Maybe zero is a harsh criticism. We all have to start somewhere. It's just that most recipients of the Gawkoluxious 3000 would prefer making it out of the tutorial 1st.
Between the instructions that actually devolve human beings and whatever the fuck ancient language was trying to leak out of the guy in the last clip, I think it's safe to say we have some form of a predicament in our educational system(s).
Zero signs of protection. Decor looks like it was bought off a truck in a Best Buy parking lot. Booty hole is surprisingly void of bed bugs. Consider this a rare pull.
Your significant other gets curious about being on the receiving end of a 1-man firing squad. And before the next round can even be chambered, she's already hypothesizing how to make the end of your life look like an accident. Classic.
Easily the most deplorable attempt at infidelity to ever grace my 11" Amiga computer monitor [this week]. And that's coming from a human being who's seen more than 23 consecutive mins of an Dwayne Johnson movie. My opinion counts.
If we can go ahead & keep your fucking cuck larp fan fiction title crawl Microsoft word art caption spam off the videos in the future, that would be great. Both George Lucas and Sid Farkus will be contacted next time you cross this line bud.
If you think one Dutch girl's journey to turn her rectal cavity into affordable housing is where this type of content ends, you would be right. I wish you were right. And that last clip proves you should have been right. I hate the Internet.
She surprisingly lacked the standard amount of lip filler that could inflate the tire of an industrial corn harvester, so the authenticity stood a chance. Then this guy's facial reactions start flaring & slowly took this one from "believable" to "autistic".
Cute title. It's just that I'd be more inclined to believe it if your speedrun to adult diapers wasn't the 1st thing you decided to share with the world. #thisgirlsaphony
Looks like a one and done because I've never seen another video of her before.

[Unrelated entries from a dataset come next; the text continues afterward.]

-- ==== Sys2Proof/Laws/State.lean ====
section
/-! SUPPORT. What the updates of the state and of a slice leave alone, field by field. -/

namespace Sys2Proof.Machine

namespace State
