-- ==== Sys2Proof/Laws/Tables.lean ====
section
/-! SUPPORT. The tables of fields, formats, sources and destinations, constructor by constructor. -/

namespace Sys2Proof.WellFormed
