-- ==== Sys2Proof/Tests/Slice0.lean ====
section
/-! SUPPORT. Tests: words of the spec, ill-formed terms, the spec's worked results, and witnesses that the hypotheses of the statements can be met. -/

namespace Sys2Proof.Tests

open Sys2Proof.Machine

/-- Fields at zero. -/
def W : WArgs := { d := 0, a := 0, b := 0, fa := false, fb := false, imm := 0, sec := 0, xf := 0 }
def P : PArgs := { d := 0, a := 0, b := 0, fa := false, fb := false, t := .dflt, rm := .dyn, s := false, c := 0, x := 0, sec := 0, xf := 0 }
def I : IArgs := { d := 0, a := 0, imm := 0, sec := 0, xf := 0 }

/-! ### Words (R40 to R55, and the tables of fields of the chapters): a word of every instruction, with its yalas line -/

/-- The words decode to the instruction. -/
def reads (x : W32 × W32 × Instr) : Bool :=
  match Decode.decode x.1 x.2.1 with | .ok d => d.instr == x.2.2 | .error _ => false

def words_scalar : List (W32 × W32 × Instr) :=
  [(0x00010401, 0x00200008, .sadd { W with d := 2, a := 2, imm := 0x20, xf := 8 }) /- SADD s2, s2, 32 -/,
   (0x0020841E, 0x00000000, .ssub { W with d := 1, a := 2, b := 3, fa := true, fb := true }) /- SSUB s1, s2, s3 with FA and FB -/,
   (0x00408419, 0x00003000, .smul { W with d := 1, a := 2, b := 3, sec := 0x30 }) /- SMUL.U.S s1, s2, s3 -/,
   (0x00608418, 0x00000000, .smulh { W with d := 1, a := 2, b := 3 }) /- SMULH s1, s2, s3 -/,
   (0x00808419, 0x00001000, .sdiv { W with d := 1, a := 2, b := 3, sec := 0x10 }) /- SDIV.U s1, s2, s3 -/,
   (0x00BF8418, 0x00000000, .srem { W with d := 63, a := 2, b := 3 }) /- SREM s63, s2, s3 -/,
   (0x00C08401, 0xFFFF0008, .sand { W with d := 1, a := 2, imm := 0xffff, xf := 8 }) /- SAND s1, s2, -1 -/,
   (0x00E08418, 0x00000000, .sor { W with d := 1, a := 2, b := 3 }) /- SOR s1, s2, s3 -/,
   (0x01008418, 0x00000000, .sxor { W with d := 1, a := 2, b := 3 }) /- SXOR s1, s2, s3 -/,
   (0x01208418, 0x00000000, .sshl { W with d := 1, a := 2, b := 3 }) /- SSHL s1, s2, s3 -/,
   (0x01408401, 0x00050008, .sshr { W with d := 1, a := 2, imm := 5, xf := 8 }) /- SSHR s1, s2, 5 -/,
   (0x01608418, 0x00000000, .ssra { W with d := 1, a := 2, b := 3 }) /- SSRA s1, s2, s3 -/,
   (0x01808418, 0x00000000, .smin { W with d := 1, a := 2, b := 3 }) /- SMIN s1, s2, s3 -/,
   (0x01A08418, 0x00000000, .smax { W with d := 1, a := 2, b := 3 }) /- SMAX s1, s2, s3 -/,
   (0x01C08419, 0x00001500, .sset { W with d := 1, a := 2, b := 3, sec := 0x15 }) /- SSET.GE.U s1, s2, s3 -/,
   (0x01E20054, 0x00000000, .sli { I with d := 4, imm := 0x2a }) /- SLI s4, 42 -/,
   (0x01FCF001, 0x00030500, .sliIns { I with d := 57, a := 56, imm := 3, sec := 5 }) /- SLI.I1 s57, s56, 3 -/]

theorem test_words_scalar : words_scalar.all reads = true := by decide

def words_vector : List (W32 × W32 × Instr) :=
  [(0x02018630, 0x00000000, .vadd { P with d := 3, a := 3, b := 6 }) /- VADD v3, v3, v6 -/,
   (0x02208419, 0xA1000000, .vsub { P with d := 1, a := 2, b := 3, t := .n8, s := true }) /- VSUB.N8.S v1, v2, v3 -/,
   (0x02408419, 0x00000004, .vmul { P with d := 1, a := 2, b := 3, xf := 4 }) /- VMUL v1, v2, v3, k4 -/,
   (0x02608418, 0x00000000, .vmulh { P with d := 1, a := 2, b := 3 }) /- VMULH v1, v2, v3 -/,
   (0x02808419, 0x01100000, .vmad { P with d := 1, a := 2, b := 3, s := true, c := 4 }) /- VMAD.S v1, v2, v3, v4 -/,
   (0x02A08418, 0x00000000, .vand { P with d := 1, a := 2, b := 3 }) /- VAND v1, v2, v3 -/,
   (0x02C08418, 0x00000000, .vor { P with d := 1, a := 2, b := 3 }) /- VOR v1, v2, v3 -/,
   (0x02E08418, 0x00000000, .vxor { P with d := 1, a := 2, b := 3 }) /- VXOR v1, v2, v3 -/,
   (0x03008418, 0x00000000, .vshl { P with d := 1, a := 2, b := 3 }) /- VSHL v1, v2, v3 -/,
   (0x03208418, 0x00000000, .vshr { P with d := 1, a := 2, b := 3 }) /- VSHR v1, v2, v3 -/,
   (0x03408418, 0x00000000, .vsra { P with d := 1, a := 2, b := 3 }) /- VSRA v1, v2, v3 -/,
   (0x03608418, 0x00000000, .vmin { P with d := 1, a := 2, b := 3 }) /- VMIN v1, v2, v3 -/,
   (0x03808418, 0x00000000, .vmax { P with d := 1, a := 2, b := 3 }) /- VMAX v1, v2, v3 -/,
   (0x03A08401, 0x70000000, .vabs { P with d := 1, a := 2, t := .i16 }) /- VABS.I16 v1, v2 -/,
   (0x03C08400, 0x00000000, .vclz { P with d := 1, a := 2 }) /- VCLZ v1, v2 -/,
   (0x03E20401, 0xC0000000, .vpopc { P with d := 4, a := 2, t := .n64 }) /- VPOPC.N64 v4, v2 -/,
   (0x04038419, 0x00000500, .vcmp { P with d := 7, a := 2, b := 3, sec := 5 }) /- VCMP.GE k7, v2, v3 -/,
   (0x04208419, 0x00000500, .vsel { P with d := 1, a := 2, b := 3, sec := 5 }) /- VSEL v1, v2, v3, k5 -/]

theorem test_words_vector : words_vector.all reads = true := by decide

def words_float : List (W32 × W32 × Instr) :=
  [(0x04410408, 0x00000000, .fadd { P with d := 2, a := 2, b := 1 }) /- FADD v2, v2, v1 -/,
   (0x04608419, 0x24000000, .fsub { P with d := 1, a := 2, b := 3, t := .f16, rm := .rtz }) /- FSUB.F16.RTZ v1, v2, v3 -/,
   (0x04808210, 0x00000000, .fmul { P with d := 1, a := 1, b := 2 }) /- FMUL v1, v1, v2 -/,
   (0x04A59641, 0x00240000, .ffma { P with d := 11, a := 11, b := 8, c := 9 }) /- FFMA v11, v11, v8, v9 -/,
   (0x04C08419, 0x30000000, .fmin { P with d := 1, a := 2, b := 3, t := .bf16 }) /- FMIN.BF16 v1, v2, v3 -/,
   (0x04E08418, 0x00000000, .fmax { P with d := 1, a := 2, b := 3 }) /- FMAX v1, v2, v3 -/,
   (0x05008419, 0x00000200, .fsgn { P with d := 1, a := 2, b := 3, sec := 2 }) /- FSGN v1, v2, v3 (SEC 2) -/,
   (0x05208229, 0x00000300, .fcmp { P with d := 1, a := 1, b := 5, sec := 3 }) /- FCMP.LE k1, v1, v5 -/,
   (0x05408400, 0x00000000, .fclass { P with d := 1, a := 2 }) /- FCLASS v1, v2 -/,
   (0x05608418, 0x00000000, .fscale { P with d := 1, a := 2, b := 3 }) /- FSCALE v1, v2, v3 -/,
   (0x05808401, 0x06000000, .frint { P with d := 1, a := 2, rm := .rup }) /- FRINT.RUP v1, v2 -/,
   (0x05A08401, 0x2C000100, .fcvt { P with d := 1, a := 2, t := .f16, rm := .sr, sec := 1 }) /- FCVT.F16.F32.SR v1, v2 -/,
   (0x05C08401, 0x90000300, .fcvti { P with d := 1, a := 2, t := .i8, sec := 3 }) /- FCVTI.I8.BF16 v1, v2 -/,
   (0x05E08401, 0x10000800, .icvtf { P with d := 1, a := 2, t := .f32, sec := 8 }) /- ICVTF.F32.N16 v1, v2 -/,
   (0x06008419, 0x10000500, .bfpack { P with d := 1, a := 2, b := 3, t := .f32, sec := 5 }) /- BFPACK.B5.F32 v1, v2, s3 -/,
   (0x06208400, 0x00000000, .frcp { P with d := 1, a := 2 }) /- FRCP v1, v2 -/,
   (0x06408400, 0x00000000, .frsq { P with d := 1, a := 2 }) /- FRSQ v1, v2 -/,
   (0x06608400, 0x00000000, .fsqrt { P with d := 1, a := 2 }) /- FSQRT v1, v2 -/,
   (0x06808400, 0x00000000, .fexp2 { P with d := 1, a := 2 }) /- FEXP2 v1, v2 -/,
   (0x06A08400, 0x00000000, .flog2 { P with d := 1, a := 2 }) /- FLOG2 v1, v2 -/,
   (0x06C08400, 0x00000000, .fsin { P with d := 1, a := 2 }) /- FSIN v1, v2 -/,
   (0x06E08400, 0x00000000, .fcos { P with d := 1, a := 2 }) /- FCOS v1, v2 -/,
   (0x07008400, 0x00000000, .ftanh { P with d := 1, a := 2 }) /- FTANH v1, v2 -/,
   (0x07208400, 0x00000000, .fsigm { P with d := 1, a := 2 }) /- FSIGM v1, v2 -/,
   (0x07408400, 0x00000000, .ferf { P with d := 1, a := 2 }) /- FERF v1, v2 -/]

Which is a damn crying shame. The consequential followup of her getting samoan dropped inside a Del Taco handicap stall would've been worth the wait.
Only two situations leave a person with that look on their face. And both involve serious velocity of the rectal cavity. So this is either post-anal or post-white castle.
Turns out using your velvet buzzsaw as a communal carpet cleaner isn't offensive to everybody. Let this be definitive proof that testosterone still exists in the world.
Downside to living with a depraved girl from Frogballs Arkansas? Every time you get half a hard-on, it's time to perform. But the produce is usually fresh so... win.
cuck·old/ˈkək(ə)ld,ˈkəˌkōld/
→ (of a man) make (another man) a cuckold by having a sexual relationship with his wife. And in some rare cases, witness to a rare anaconda on human attack.
This is [allicatcollared] and her hobbies include: Philosophical debates on racial inequities, [posting on reddit] and cosplaying as a northern Indiana shish kabob.